(Beginning of Records)
/-! ### PRECLASSIFY -/

/-- A twin pair of an entry has failed in lane A (0), B (1) or both (2); pair 0 signpost, 1 port mask (R125). -/
def twinLaneFail (v : View) (k lane pair : Nat) (w : W) : W × Option Nat :=
  let w := w.tab fun x => x.poisonEntry 1 (fastBase + k)
  ((w.count C.fastlane_twin_fail).event v 0x0502 2 (u8 lane ++ u8 pair ++ zeros 2 ++ u32 (fastBase + k)), none)

/-- The decision of both lanes about a matched entry (R125, R254): none when the frame is NOT_TAKEN. -/
def laneDecision (v : View) (k lanes : Nat) (w : W) : W × Option Nat :=
  let e := flEntry w.m k
  if !spTwinOk e || !maskTwinOk e then twinLaneFail v k 2 (if spTwinOk e then 1 else 0) w
  else if 3 ≤ lanes ∧ lanes ≤ 6 then twinLaneFail v k ((lanes - 3) / 2) ((lanes - 3) % 2) w
  else if lanes == 1 then
    ((w.count C.fl_lockstep_mismatch).event v 0x0804 2 (u32 (fastBase + k) ++ u8 0 ++ u8 (Fe.port.get e) ++ zeros 2), none)
  else (w, some (Fe.mask.get e))

/-- The fast lane takes a frame: start requests go to every output of the port mask. -/
def takeFrame (v : View) (k mask lanes : Nat) (f : Frame) (w : W) : W :=
  let ports := (bitsOf 44 mask).filter (· != f.port)
  let armed := w.m.mod.injections.contains (3, k)
  let w := if armed then w.mod fun x => { x with injections := x.injections.erase (3, k) } else w
  let busy := ports.filter (fun p => (served w.m p).isSome ||
    (match w.m.fab.tx.get? p with | some t => t.fastLane | none => false))
  let rec0 : FlFrame := { entry := k, frame := f, open_ := ports, mismatch := armed || lanes == 2 }
  let w := w.fab fun x => { x with fl := x.fl.put f.seq rec0 }
  let w := w.count C.fl_taken k
  w.each ports fun p w =>
    if refusesStart w.m v.now p k f.fmt (busy.contains p) then flOutcome v f.seq p (.fallback false) w else w

/-- An uncorrectable error that waits in the entry is found when the entry is read. -/
def touchLane (v : View) (port : Nat) (w : W) : W :=
  touch v (((List.range 80).filter (fun k => Fe.port.get (flEntry w.m k) == port)).map
    (fun k => entryKey 1 (fastBase + k))) w

/-- The controller is on, on its bus or link; a hold may still keep it from receiving. -/
def portOn (m : Module) (port : Nat) : Bool :=
  powered m && !portAsleep m port &&
    (if isCanPort port then
      (canMode m (port - 14) == 1 || canMode m (port - 14) == 2) && (canAt m (port - 14)).conf != 2
    else linkUsable m port)

/-- The controller takes part in receiving. -/
def portReceives (m : Module) (now port : Nat) : Bool := portOn m port && !portHeldAt m now port

/-- The fast-lane entry that a frame with this head matches (R91). -/
def laneHit (m : Module) (port : Nat) (h : FrameHead) : Option Nat :=
  if isCanPort port then canRoute m port h.fmt h.id else ethFlow m port h.bytes

/-- A frame with this head is Borul traffic, which goes to I0 and to no other port (R15, R16). -/
def borulHead (m : Module) (port : Nat) (h : FrameHead) : Bool :=
  if isCanPort port then (pairOfFrame m (port - 14) h.fmt h.id).isSome else isBorul m port h.bytes

/-- The frame is a candidate of the fast lane (R91). -/
def isCandidate (m : Module) (now port : Nat) (h : FrameHead) : Bool :=
  let pcp7 := match headTci h.bytes with | some t => t / 8192 == 7 | none => false
  laneRuns m now && bit (portMode m port) 2 &&
    (if isCanPort port then (laneHit m port h).isSome else pcp7 && vlanAccepted m port (ethParts h.bytes).1)

/-- What is noted of a frame whose head has crossed: its stamps (R82), its place in the arrival order, and whether it
streams into its DCQ. -/
def arrivalOf (v : View) (m : Module) (port : Nat) (h : FrameHead) : Arriving :=
  let adj := rxAdjust m port
  { head := h, cand := false
    marked := isCanPort port && isClaimId h.fmt h.id && decide (1 ≤ jMode m (port - 14))
    tb0 := moved v.time.tb0.full adj, tb2 := moved v.now adj, tb1 := moved v.time.tb1.full adj
    sync := synced (tb0State m), epoch := m.tc.epoch, seq := 2 * (m.ing.seq + 1)
    streamed := if isCanPort port then canStreams m (port - 14) h.fmt h.id else ethStreams m port h.bytes }

/-- The fast lane's view of a frame whose head has crossed. -/
def headFrame (port : Nat) (h : FrameHead) (a : Arriving) : Frame :=
  if isCanPort port then
    { port := port, fmt := h.fmt, id := h.id, ide := h.ide, dlc := h.len, brs := h.brs, sdt := h.sdt, vcid := h.vcid
      af := h.af, sec := h.sec, cand := a.cand, sync := a.sync, tb0 := a.tb0 % 2 ^ 32, tb2 := a.tb2 % 2 ^ 32
      epoch := a.epoch, marked := a.marked, seq := a.seq, taken := a.taken, unfinished := true
      announced := some (if h.fmt == 7 then 0 else h.len) }
  else { ethFrame port h.bytes false false a with unfinished := true }

/-- The frame arrives: what of it streams into its DCQ does so. -/
def noteArrival (v : View) (port : Nat) (h : FrameHead) (a : Arriving) (w : W) : W :=
  let f := headFrame port h a
  let w := w.ing fun x => { x with
    seq := x.seq + 1, arriving := x.arriving.put port { a with dropped := a.streamed && dcqFull w.m f } }
  if a.streamed then intoDcq v f w else w

/-- The pre-classifier offers a frame to the fast lane: whether it is a candidate, and the entry and port mask with which
both lanes take it. -/
def laneOffer (v : View) (port : Nat) (h : FrameHead) (a : Arriving) (w : W) : W × Arriving × Option Nat :=
  let w := if laneRuns w.m v.now then touchLane v port w else w
  let cand := isCandidate w.m v.now port h
  let a := { a with cand := cand }
  let w := if cand then w.count C.fl_candidates port else w
  match cand && !borulHead w.m port h, laneHit w.m port h with
  | true, some k =>
    match laneDecision v k h.lanes w with
    | (w, some mask) => (w, { a with taken := some k }, some mask)
    | (w, none) => (w, a, none)
  | _, _ => (w, a, none)

/-- What the lanes have decided to take starts toward its outputs. -/
def laneTake (v : View) (port : Nat) (h : FrameHead) (a : Arriving) (mask : Option Nat) (w : W) : W :=
  match a.taken, mask with
  | some k, some m => takeFrame v k m h.lanes (headFrame port h a) w
  | _, _ => w

/-- PRECLASSIFY: the header word of a CAN frame, or the VLAN word of an Ethernet frame, has crossed (R91, R92). The
arrival stamps are taken here (R82). A frame that the MACsec engine holds is offered to the fast lane after it (R348). -/
def preclassifyCore (port : Nat) (h : FrameHead) (v : View) (w : W) : W :=
  if !portReceives w.m v.now port then w
  else
    let a := arrivalOf v w.m port h
    if macsecHolds w.m port then noteArrival v port h a w
    else
      let (w, a, mask) := laneOffer v port h a w
      laneTake v port h a mask (noteArrival v port h a w)

def execPreclassify (port : Nat) (h : FrameHead) (s : State) : Host.Outcome State Fault Refusal :=
  run (isEthPort port || isCanPort port) (preclassifyCore port h) s

/-! ### FASTLANE_CAN_SOF (R256, R257) -/

/-- The output may start before the input's end (R257). -/
def mayCutThrough (m : Module) (out_ : Nat) (f : Frame) : Bool :=
  let i := f.port - 14
  let fd := (f.fmt == 2 || f.fmt == 3) && f.brs
  decide (canRate m out_ 0 ≤ canRate m i 0) && (!fd || decide (canRate m out_ 1 ≤ canRate m i 1))

/-- The output bus is free for the transmitter: no loaded object goes first. -/
def laneMayStart (m : Module) (ch : Nat) (f : Frame) : Bool :=
  canSends m ch && (canAt m ch).attempt.isNone
    && !((canAt m ch).objs.any (fun p => p.2.st == 1 && decide (p.2.rank < busRank (f.fmt % 2 == 1) f.id)))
(End of Records)
◆ **What is being asked**: Your task is to set down again, exactly, every line from the beginning of the listing through the line with "let w := if armed".

◆ **Output of the task**:
/-! ### PRECLASSIFY -/

/-- A twin pair of an entry has failed in lane A (0), B (1) or both (2); pair 0 signpost, 1 port mask (R125). -/
def twinLaneFail (v : View) (k lane pair : Nat) (w : W) : W × Option Nat :=
  let w := w.tab fun x => x.poisonEntry 1 (fastBase + k)
  ((w.count C.fastlane_twin_fail).event v 0x0502 2 (u8 lane ++ u8 pair ++ zeros 2 ++ u32 (fastBase + k)), none)

/-- The decision of both lanes about a matched entry (R125, R254): none when the frame is NOT_TAKEN. -/
def laneDecision (v : View) (k lanes : Nat) (w : W) : W × Option Nat :=
  let e := flEntry w.m k
  if !spTwinOk e || !maskTwinOk e then twinLaneFail v k 2 (if spTwinOk e then 1 else 0) w
  else if 3 ≤ lanes ∧ lanes ≤ 6 then twinLaneFail v k ((lanes - 3) / 2) ((lanes - 3) % 2) w
  else if lanes == 1 then
    ((w.count C.fl_lockstep_mismatch).event v 0x0804 2 (u32 (fastBase + k) ++ u8 0 ++ u8 (Fe.port.get e) ++ zeros 2), none)
  else (w, some (Fe.mask.get e))

/-- The fast lane takes a frame: start requests go to every output of the port mask. -/
def takeFrame (v : View) (k mask lanes : Nat) (f : Frame) (w : W) : W :=
  let ports := (bitsOf 44 mask).filter (· != f.port)
  let armed := w.m.mod.injections.contains (3, k)
  let w := if armed then w.mod fun x => { x with injections := x.injections.erase (3, k) } else w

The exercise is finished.